/-- External memory and the overflow region are turned on and off. Rests on R198, R199, R201, R202. -/
def Obligations.BuffersAndMemories : Prop :=
    (∀ (s : State) (a : Acc),
      s.opens a (trunkReg 0x8000) = true →
      s.dev.rb (trunkReg 0x8000) 31 = false →
      2048 ≤ s.dev.xmemCapacity →
      s.dev.xmemCapacity ≤ 8192 →
      Completes (.xmemEnable a true) s (fun t =>
        t.dev.reg (trunkReg 0x8000) = setBit (s.dev.reg (trunkReg 0x8000)) 31 true ∧ t.dev.reg (trunkReg 0x8004) = setFld (s.dev.reg
          (trunkReg 0x8004)) 1 0 1 ∧ s.writes (trunkReg 0x8000) [] [trunkReg 0x8000, trunkReg 0x8004] t))
    ∧ (∀ (s : State) (a : Acc),
      s.opens a (trunkReg 0x8000) = true →
      s.dev.rb (trunkReg 0x8000) 31 = false →
      s.dev.xmemCapacity < 2048 ∨ 8192 < s.dev.xmemCapacity →
      Completes (.xmemEnable a true) s (fun t =>
        t.dev.reg (trunkReg 0x8000) = setBit (s.dev.reg (trunkReg 0x8000)) 30 true ∧ s.writes (trunkReg 0x8000) [] [trunkReg 0x8000]
          t))
    ∧ (∀ (s : State) (a : Acc),
      s.opens a (trunkReg 0x8000) = true →
      s.dev.rb (trunkReg 0x8000) 31 = true →
      s.dev.rb (trunkReg 0x30) 31 = false →
      s.dev.rb (barkReg 0) 31 = false →
      s.dev.rb (tapReg 0x80) 31 = false →
      Completes (.xmemEnable a false) s (fun t =>
        t.dev.reg (trunkReg 0x8000) = setBit (s.dev.reg (trunkReg 0x8000)) 31 false ∧ t.dev.reg (trunkReg 0x8004) = s.dev.reg
          (trunkReg 0x8004) &&& 0x40000000 ∧ t.dev.reg (trunkReg 0x8008) = 0 ∧ s.writes (trunkReg 0x8000) [] [trunkReg 0x8000,
          trunkReg 0x8004, trunkReg 0x8008] t))
    ∧ (∀ (s : State) (a : Acc),
      s.opens a (trunkReg 0x8000) = true →
      s.dev.rb (trunkReg 0x8000) 31 = true →
      s.dev.rb (trunkReg 0x30) 31 = true ∨ s.dev.rb (barkReg 0) 31 = true ∨ s.dev.rb (tapReg 0x80) 31 = true →
      Completes (.xmemEnable a false) s (fun t =>
        t.dev.reg (trunkReg 0x8000) = setBit (s.dev.reg (trunkReg 0x8000)) 30 true ∧ s.writes (trunkReg 0x8000) [] [trunkReg 0x8000]
          t))
    ∧ (∀ (s : State),
      s.dev.runs = true →
      s.dev.rb (trunkReg 0x8000) 31 = true →
      s.dev.rf (trunkReg 0x8004) 1 0 = 1 →
      Completes (.xmemInitDone true) s (fun t =>
        t.dev.rb (trunkReg 0x8004) 31 = true ∧ t.dev.rf (trunkReg 0x8004) 1 0 = 2 ∧ t.dev.rf (trunkReg 0x8008) 13 0 =
          s.dev.xmemCapacity ∧ t.dev.reg (trunkReg 0x800C) = satAdd (s.dev.reg (trunkReg 0x800C)) 1 ∧ s.keeps [.regs] t ∧
          s.dev.regsKeep [trunkReg 0x8004, trunkReg 0x8008, trunkReg 0x800C] t.dev))
    ∧ (∀ (s : State),
      s.dev.runs = true →
      s.dev.rb (trunkReg 0x8000) 31 = true →
      s.dev.rf (trunkReg 0x8004) 1 0 = 1 →
      Completes (.xmemInitDone false) s (fun t =>
        t.dev.rb (trunkReg 0x8004) 30 = true ∧ t.dev.rb (trunkReg 0x8000) 31 = false ∧ t.dev.rf (trunkReg 0x8004) 1 0 = 0 ∧
          s.changes [] [trunkReg 0x8000, trunkReg 0x8004] t))
    ∧ (∀ (s : State),
      s.dev.runs = true →
      s.dev.xmemReady = true →
      s.dev.rf (trunkReg 0x8004) 1 0 = 2 →
      Completes (.xmemPeriodicTraining) s (fun t =>
        t.dev.reg (trunkReg 0x800C) = satAdd (s.dev.reg (trunkReg 0x800C)) 1 ∧ s.keeps [.regs] t ∧ s.dev.regsKeep [trunkReg 0x800C]
          t.dev))
    ∧ (∀ (s : State) (a : Acc),
      s.opens a (trunkReg 0x30) = true →
      s.dev.rb (trunkReg 0x30) 31 = false →
      s.dev.xmemReady = true →
      1 ≤ s.dev.rf (trunkReg 0x30) 10 0 →
      s.dev.rf (trunkReg 0x30) 10 0 ≤ 1024 →
      s.dev.ovfRegion.1 + s.dev.ovfRegion.2 ≤ s.dev.xmemSize →
      overlaps s.dev.ovfRegion s.dev.ctRegion = false →
      s.dev.rb (tapReg 0x80) 31 = false ∨ overlaps s.dev.ovfRegion s.dev.saveRegion = false →
      Completes (.ovfEnable a true) s (fun t =>
        t.dev.reg (trunkReg 0x30) = setBit (s.dev.reg (trunkReg 0x30)) 31 true ∧ s.writes (trunkReg 0x30) [] [trunkReg 0x30] t))
    ∧ (∀ (s : State) (a : Acc),
      s.opens a (trunkReg 0x30) = true →
      s.dev.rb (trunkReg 0x30) 31 = false →
      s.dev.xmemReady = false →
      Completes (.ovfEnable a true) s (fun t =>
        t.dev.reg (trunkReg 0x30) = setBit (s.dev.reg (trunkReg 0x30)) 30 true ∧ s.writes (trunkReg 0x30) [] [trunkReg 0x30] t))
    ∧ (∀ (s : State) (a : Acc),
      s.opens a (trunkReg 0x30) = true →
      Completes (.ovfEnable a false) s (fun t =>
        t.dev.reg (trunkReg 0x30) = setBit (s.dev.reg (trunkReg 0x30)) 31 false ∧ s.writes (trunkReg 0x30) [] [trunkReg 0x30] t))

/-- Frames leave for the overflow region and come back; averages move and stale frames go. Rests on R196, R205, R206, R207, R208,
R209, R211, R212, R213, R214. -/
def Obligations.FramesSpillAndFill : Prop :=
    (∀ (s : State) (q : Fin 352) (x : Desc) (ue : Option (Fin 18)),
      s.dev.runs = true →
      (s.dev.tq q.val).descs.find? (fun y => decide (y.loc = .spilling)) = some x →
      ue.all (fun b => !s.dev.bankHolds b.val) = true →
      Completes (.spillComplete q ue) s (fun t =>
        ((t.dev.tq q.val).descs.find? (fun y => decide (y.seq = x.seq))).map (·.loc) = some .ovf ∧ t.dev.reg (queueReg q.val 0x34) =
          satAdd (s.dev.reg (queueReg q.val 0x34)) 1 ∧ t.dev.rf (trunkReg 4) 17 0 = (s.dev.rf (trunkReg 4) 17 0 + 1) % 2 ^ 18 ∧
          s.keeps [.regs, .basjo, .trunk, .crown] t ∧ (∀ k : Fin 352, k ≠ q → t.dev.tq k.val = s.dev.tq k.val)))
    ∧ (∀ (s : State) (q : Fin 352) (x : Desc) (b : Fin 18),
      s.dev.runs = true →
      (s.dev.tq q.val).descs.find? (fun y => decide (y.loc = .spilling)) = some x →
      (s.dev.stored x.frame).isSome = true →
      s.dev.bankHolds b.val = true →
      Completes (.spillComplete q (some b)) s (fun t =>
        ((t.dev.tq q.val).descs.find? (fun y => decide (y.seq = x.seq))).map (·.loc) = some .ovf ∧ (t.dev.stored x.frame).map
          (·.spoiled) = some true ∧ s.keeps [.regs, .basjo, .trunk, .crown, .words, .ras, .audit, .rx, .ended, .passed, .burl,
          .ports] t ∧ (∀ k : Fin 352, k ≠ q → t.dev.tq k.val = s.dev.tq k.val)))
    ∧ (∀ (s : State) (q : Fin 352) (x : Desc),
      s.dev.runs = true →
      (s.dev.tq q.val).descs.find? (fun y => decide (y.loc = .ovf)) = some x →
      s.dev.rf (trunkReg 0x1C) 16 0 ≤ s.dev.freeCells →
      s.dev.rf (queueReg q.val 0) 15 0 = 0 ∨ s.dev.chipCells q.val < s.dev.rf (queueReg q.val 0) 15 0 →
      (s.dev.tq q.val).descs.countP (fun y => decide (y.loc = .filling)) < 8 →
      s.dev.trunk.queues.foldl (fun n e => n + e.2.descs.countP (fun y => decide (y.loc = .filling))) 0 < 256 →
      s.dev.reseqOcc (queuePort q.val) < 256 →
      octetsIn (recent s.dev.now s.dev.trunk.fills) + s.dev.descLen x ≤ 150000 →
      Completes (.fillReadIssue q) s (fun t =>
        ((t.dev.tq q.val).descs.find? (fun y => decide (y.seq = x.seq))).map (·.loc) = some .filling ∧ t.dev.trunk =
          { s.dev.trunk with queues := t.dev.trunk.queues, fills := (s.dev.now, s.dev.descLen x) :: recent s.dev.now s.dev.trunk.fills }
          ∧ s.keeps [.trunk] t ∧ (∀ k : Fin 352, k ≠ q → t.dev.tq k.val = s.dev.tq k.val)))
    ∧ (∀ (s : State) (q : Fin 352) (seq : BitVec 16) (x : Desc),
      s.dev.runs = true →
      (s.dev.tq q.val).descs.find? (fun y => decide (y.seq = seq) && decide (y.loc = .filling)) = some x →
      seqAfter (s.dev.nextSeq q.val) seq = false →
      s.dev.fillRoom q.val x = true →
      Completes (.fillReadComplete q seq false) s (fun t =>
        ((t.dev.tq q.val).descs.find? (fun y => decide (y.seq = seq))).map (fun y => (y.loc, y.filled)) = some (.chip, true) ∧
          t.dev.nextSeq q.val = s.dev.nextSeq q.val ∧ s.keeps [.regs, .basjo, .trunk, .crown] t ∧ (∀ k : Fin 352, k ≠ q → t.dev.tq
          k.val = s.dev.tq k.val)))
    ∧ (∀ (s : State) (q : Fin 352) (seq : BitVec 16) (x : Desc),
      s.dev.runs = true →
      (s.dev.tq q.val).descs.find? (fun y => decide (y.seq = seq) && decide (y.loc = .filling)) = some x →
      seqAfter (s.dev.nextSeq q.val) seq = false →
      s.dev.fillRoom q.val x = false →
      Completes (.fillReadComplete q seq false) s (fun t =>
        t = s))
    ∧ (∀ (s : State) (q : Fin 352) (seq : BitVec 16) (x : Desc),
      s.dev.runs = true →
      (s.dev.tq q.val).descs.find? (fun y => decide (y.seq = seq) && decide (y.loc = .filling)) = some x →
      Completes (.fillReadComplete q seq true) s (fun t =>
        (t.dev.tq q.val).descs.any (fun y => decide (y.seq = seq)) = false ∧ t.dev.reg (queueReg q.val 0x3C) = satAdd (s.dev.reg
          (queueReg q.val 0x3C)) 1 ∧ s.keeps [.regs, .basjo, .trunk, .crown] t ∧ (∀ k : Fin 352, k ≠ q → t.dev.tq k.val = s.dev.tq
          k.val)))
    ∧ (∀ (s : State) (q : Fin 352) (at_ : Nat),
      s.dev.runs = true →
      (s.dev.tq q.val).timer = some at_ →
      at_ + s.dev.rf (trunkReg 0x20) 9 0 * usRaw ≤ s.dev.now →
      Completes (.reseqTimeout q) s (fun t =>
        t.dev.nextSeq q.val = s.dev.nextSeq q.val + BitVec.ofNat 16 (((s.dev.tq q.val).descs.filter (fun y => y.onChip && seqAfter
          y.seq (s.dev.nextSeq q.val))).foldl (fun n y => min n (y.seq - s.dev.nextSeq q.val).toNat) 65535) ∧ t.dev.reg (queueReg
          q.val 0x2C) = satAdd (s.dev.reg (queueReg q.val 0x2C)) (((s.dev.tq q.val).descs.filter (fun y => y.onChip && seqAfter
          y.seq (s.dev.nextSeq q.val))).foldl (fun n y => min n (y.seq - s.dev.nextSeq q.val).toNat) 65535) ∧ t.dev.trunk.frames =
          s.dev.trunk.frames ∧ s.keeps [.regs, .basjo, .trunk, .crown] t ∧ (∀ k : Fin 352, k ≠ q → t.dev.tq k.val = s.dev.tq
          k.val)))
    ∧ (∀ (s : State) (q : Fin 352),
      s.dev.runs = true →
      (s.dev.tq q.val).timer = none →
      Completes (.reseqTimeout q) s (fun t =>
        t = s))
    ∧ (∀ (s : State),
      s.dev.runs = true →
      s.dev.trunk.avgUs ≤ s.dev.now / usRaw →
      Completes (.avgUpdate) s (fun t =>
        (∀ q : Fin 352, t.dev.reg (queueReg q.val 0x10) = BitVec.ofInt 32 ((s.dev.reg (queueReg q.val 0x10)).toNat + Int.tdiv
          ((s.dev.rf (queueReg q.val 8) 22 0 : Int) * 256 - (s.dev.reg (queueReg q.val 0x10)).toNat) (2 ^ s.dev.rf (queueReg q.val
          0) 19 16))) ∧ t.dev.trunk = { s.dev.trunk with avgUs := s.dev.now / usRaw + 1 } ∧ s.keeps [.regs, .trunk] t ∧ (∀ x, (∀ q :
          Fin 352, x ≠ queueReg q.val 0x10) → t.dev.reg x = s.dev.reg x)))
    ∧ (∀ (s : State),
      s.dev.runs = true →
      s.dev.now / usRaw < s.dev.trunk.avgUs →
      Completes (.avgUpdate) s (fun t =>
        t = s))
    ∧ (∀ (s : State) (q : Fin 352) (x : Desc) (f : Stored),
      s.dev.runs = true →
      s.dev.trunk.staleUs ≤ s.dev.now / usRaw →
      s.dev.trunk.queues.map (·.1) = [q.val] →
      s.dev.head q.val = some x →
      s.dev.stored x.frame = some f →
      s.dev.stale f = true →
      Completes (.staleScan) s (fun t =>
        (t.dev.tq q.val).descs.any (fun y => decide (y.seq = x.seq)) = false ∧ t.dev.reg (queueReg q.val 0x28) = satAdd (s.dev.reg
          (queueReg q.val 0x28)) 1 ∧ s.keeps [.regs, .basjo, .trunk, .crown] t))
    ∧ (∀ (s : State),
      s.dev.runs = true →
      s.dev.trunk.staleUs ≤ s.dev.now / usRaw →
      (∀ e ∈ s.dev.trunk.queues, ∀ x ∈ s.dev.head e.1, ∀ f ∈ s.dev.stored x.frame, s.dev.stale f = false) →
      Completes (.staleScan) s (fun t =>
        t.dev.trunk = { s.dev.trunk with staleUs := s.dev.now / usRaw + 1 } ∧ s.keeps [.trunk] t))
^^^^^^^^
Exercise brief: In the data above, repeat exactly each line from the first through the line that contains "Completes (.xmemInitDone true)", and give nothing else.

Output of the task:
/-- External memory and the overflow region are turned on and off. Rests on R198, R199, R201, R202. -/
def Obligations.BuffersAndMemories : Prop :=
    (∀ (s : State) (a : Acc),
      s.opens a (trunkReg 0x8000) = true →
      s.dev.rb (trunkReg 0x8000) 31 = false →
      2048 ≤ s.dev.xmemCapacity →
      s.dev.xmemCapacity ≤ 8192 →
      Completes (.xmemEnable a true) s (fun t =>
        t.dev.reg (trunkReg 0x8000) = setBit (s.dev.reg (trunkReg 0x8000)) 31 true ∧ t.dev.reg (trunkReg 0x8004) = setFld (s.dev.reg
          (trunkReg 0x8004)) 1 0 1 ∧ s.writes (trunkReg 0x8000) [] [trunkReg 0x8000, trunkReg 0x8004] t))
    ∧ (∀ (s : State) (a : Acc),
      s.opens a (trunkReg 0x8000) = true →
      s.dev.rb (trunkReg 0x8000) 31 = false →
      s.dev.xmemCapacity < 2048 ∨ 8192 < s.dev.xmemCapacity →
      Completes (.xmemEnable a true) s (fun t =>
        t.dev.reg (trunkReg 0x8000) = setBit (s.dev.reg (trunkReg 0x8000)) 30 true ∧ s.writes (trunkReg 0x8000) [] [trunkReg 0x8000]
          t))
    ∧ (∀ (s : State) (a : Acc),
      s.opens a (trunkReg 0x8000) = true →
      s.dev.rb (trunkReg 0x8000) 31 = true →
      s.dev.rb (trunkReg 0x30) 31 = false →
      s.dev.rb (barkReg 0) 31 = false →
      s.dev.rb (tapReg 0x80) 31 = false →
      Completes (.xmemEnable a false) s (fun t =>
        t.dev.reg (trunkReg 0x8000) = setBit (s.dev.reg (trunkReg 0x8000)) 31 false ∧ t.dev.reg (trunkReg 0x8004) = s.dev.reg
          (trunkReg 0x8004) &&& 0x40000000 ∧ t.dev.reg (trunkReg 0x8008) = 0 ∧ s.writes (trunkReg 0x8000) [] [trunkReg 0x8000,
          trunkReg 0x8004, trunkReg 0x8008] t))
    ∧ (∀ (s : State) (a : Acc),
      s.opens a (trunkReg 0x8000) = true →
      s.dev.rb (trunkReg 0x8000) 31 = true →
      s.dev.rb (trunkReg 0x30) 31 = true ∨ s.dev.rb (barkReg 0) 31 = true ∨ s.dev.rb (tapReg 0x80) 31 = true →
      Completes (.xmemEnable a false) s (fun t =>
        t.dev.reg (trunkReg 0x8000) = setBit (s.dev.reg (trunkReg 0x8000)) 30 true ∧ s.writes (trunkReg 0x8000) [] [trunkReg 0x8000]
          t))
    ∧ (∀ (s : State),
      s.dev.runs = true →
      s.dev.rb (trunkReg 0x8000) 31 = true →
      s.dev.rf (trunkReg 0x8004) 1 0 = 1 →
      Completes (.xmemInitDone true) s (fun t =>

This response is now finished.